Problem details: Check every line below for the word "none" and show those that hold it.

Material for the task:
/-! ## `raiseError` -/

@[simp] theorem raiseError_mem (code : ErrCode) : (raiseError code s).mem = s.mem := rfl
@[simp] theorem raiseError_ieDone (code : ErrCode) : (raiseError code s).ieDone = s.ieDone := rfl
@[simp] theorem raiseError_ieErr (code : ErrCode) : (raiseError code s).ieErr = s.ieErr := rfl
@[simp] theorem raiseError_done (code : ErrCode) : (raiseError code s).done = s.done := rfl
@[simp] theorem raiseError_error (code : ErrCode) : (raiseError code s).error = firstError s.error code := rfl
@[simp] theorem raiseError_cmd (code : ErrCode) : (raiseError code s).cmd = s.cmd := rfl
@[simp] theorem raiseError_arg (code : ErrCode) : (raiseError code s).arg = s.arg := rfl
@[simp] theorem raiseError_blen (code : ErrCode) : (raiseError code s).blen = s.blen := rfl
@[simp] theorem raiseError_result (code : ErrCode) : (raiseError code s).result = s.result := rfl
@[simp] theorem raiseError_faA (code : ErrCode) : (raiseError code s).faA = s.faA := rfl
@[simp] theorem raiseError_faB (code : ErrCode) : (raiseError code s).faB = s.faB := rfl
@[simp] theorem raiseError_faW (code : ErrCode) : (raiseError code s).faW = s.faW := rfl
@[simp] theorem raiseError_engine (code : ErrCode) : (raiseError code s).engine = s.engine := rfl
@[simp] theorem raiseError_arrivals (code : ErrCode) : (raiseError code s).arrivals = s.arrivals := rfl
@[simp] theorem raiseError_response (code : ErrCode) : (raiseError code s).response = s.response := rfl
@[simp] theorem raiseError_draws (code : ErrCode) : (raiseError code s).draws = s.draws := rfl

/-! ## `acknowledge` -/

@[simp] theorem acknowledge_mem (v : Word) : (acknowledge v s).mem = s.mem := rfl
@[simp] theorem acknowledge_ieDone (v : Word) : (acknowledge v s).ieDone = s.ieDone := rfl
@[simp] theorem acknowledge_ieErr (v : Word) : (acknowledge v s).ieErr = s.ieErr := rfl
@[simp] theorem acknowledge_done (v : Word) : (acknowledge v s).done = (s.done && !v.getLsbD 1) := rfl
@[simp] theorem acknowledge_error (v : Word) : (acknowledge v s).error = if v.getLsbD 2 then none else s.error := rfl
@[simp] theorem acknowledge_cmd (v : Word) : (acknowledge v s).cmd = s.cmd := rfl
@[simp] theorem acknowledge_arg (v : Word) : (acknowledge v s).arg = s.arg := rfl
@[simp] theorem acknowledge_blen (v : Word) : (acknowledge v s).blen = s.blen := rfl
@[simp] theorem acknowledge_result (v : Word) : (acknowledge v s).result = s.result := rfl
@[simp] theorem acknowledge_faA (v : Word) : (acknowledge v s).faA = s.faA := rfl
@[simp] theorem acknowledge_faB (v : Word) : (acknowledge v s).faB = s.faB := rfl
@[simp] theorem acknowledge_faW (v : Word) : (acknowledge v s).faW = s.faW := rfl
@[simp] theorem acknowledge_engine (v : Word) : (acknowledge v s).engine = s.engine := rfl
@[simp] theorem acknowledge_arrivals (v : Word) : (acknowledge v s).arrivals = s.arrivals := rfl
@[simp] theorem acknowledge_response (v : Word) : (acknowledge v s).response = s.response := rfl
@[simp] theorem acknowledge_draws (v : Word) : (acknowledge v s).draws = s.draws := rfl

/-! ## `enterReset` -/

@[simp] theorem enterReset_mem : (enterReset s).mem = s.mem.clearSeed := rfl
@[simp] theorem enterReset_ieDone : (enterReset s).ieDone = false := rfl
@[simp] theorem enterReset_ieErr : (enterReset s).ieErr = false := rfl
@[simp] theorem enterReset_done : (enterReset s).done = false := rfl
@[simp] theorem enterReset_error : (enterReset s).error = none := rfl
@[simp] theorem enterReset_cmd : (enterReset s).cmd = 0#32 := rfl
@[simp] theorem enterReset_arg : (enterReset s).arg = 0#16 := rfl
@[simp] theorem enterReset_blen : (enterReset s).blen = 0#16 := rfl
@[simp] theorem enterReset_result : (enterReset s).result = 0#32 := rfl
@[simp] theorem enterReset_faA : (enterReset s).faA = 0#16 := rfl
@[simp] theorem enterReset_faB : (enterReset s).faB = 0#16 := rfl
@[simp] theorem enterReset_faW : (enterReset s).faW = 0#32 := rfl
@[simp] theorem enterReset_engine : (enterReset s).engine = .wiping := rfl
@[simp] theorem enterReset_arrivals : (enterReset s).arrivals = s.arrivals := rfl
@[simp] theorem enterReset_response : (enterReset s).response = s.response := rfl
@[simp] theorem enterReset_draws : (enterReset s).draws = s.draws := rfl

/-! ## `endWipe` -/

@[simp] theorem endWipe_mem : (endWipe s).mem = [] := rfl
@[simp] theorem endWipe_ieDone : (endWipe s).ieDone = s.ieDone := rfl
@[simp] theorem endWipe_ieErr : (endWipe s).ieErr = s.ieErr := rfl
@[simp] theorem endWipe_done : (endWipe s).done = s.done := rfl
@[simp] theorem endWipe_error : (endWipe s).error = s.error := rfl
@[simp] theorem endWipe_cmd : (endWipe s).cmd = s.cmd := rfl
@[simp] theorem endWipe_arg : (endWipe s).arg = s.arg := rfl
@[simp] theorem endWipe_blen : (endWipe s).blen = s.blen := rfl
@[simp] theorem endWipe_result : (endWipe s).result = s.result := rfl
@[simp] theorem endWipe_faA : (endWipe s).faA = s.faA := rfl
@[simp] theorem endWipe_faB : (endWipe s).faB = s.faB := rfl
@[simp] theorem endWipe_faW : (endWipe s).faW = s.faW := rfl
@[simp] theorem endWipe_engine : (endWipe s).engine = .idle := rfl
@[simp] theorem endWipe_arrivals : (endWipe s).arrivals = s.arrivals := rfl
@[simp] theorem endWipe_response : (endWipe s).response = s.response := rfl
@[simp] theorem endWipe_draws : (endWipe s).draws = s.draws := rfl

/-! ## `accept` -/

@[simp] theorem accept_mem (v : Word) : (accept v s).mem = s.mem := rfl
@[simp] theorem accept_ieDone (v : Word) : (accept v s).ieDone = s.ieDone := rfl
@[simp] theorem accept_ieErr (v : Word) : (accept v s).ieErr = s.ieErr := rfl
@[simp] theorem accept_done (v : Word) : (accept v s).done = false := rfl
@[simp] theorem accept_error (v : Word) : (accept v s).error = s.error := rfl
@[simp] theorem accept_cmd (v : Word) : (accept v s).cmd = s.cmd := rfl
@[simp] theorem accept_arg (v : Word) : (accept v s).arg = s.arg := rfl
@[simp] theorem accept_blen (v : Word) : (accept v s).blen = s.blen := rfl
@[simp] theorem accept_result (v : Word) : (accept v s).result = s.result := rfl
@[simp] theorem accept_faA (v : Word) : (accept v s).faA = s.faA := rfl
@[simp] theorem accept_faB (v : Word) : (accept v s).faB = s.faB := rfl
@[simp] theorem accept_faW (v : Word) : (accept v s).faW = s.faW := rfl
@[simp] theorem accept_engine (v : Word) : (accept v s).engine = .running v (capture s) .start := rfl
@[simp] theorem accept_arrivals (v : Word) : (accept v s).arrivals = s.arrivals := rfl
@[simp] theorem accept_response (v : Word) : (accept v s).response = s.response := rfl
@[simp] theorem accept_draws (v : Word) : (accept v s).draws = s.draws := rfl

Output for this exercise:
@[simp] theorem acknowledge_error (v : Word) : (acknowledge v s).error = if v.getLsbD 2 then none else s.error := rfl
@[simp] theorem enterReset_error : (enterReset s).error = none := rfl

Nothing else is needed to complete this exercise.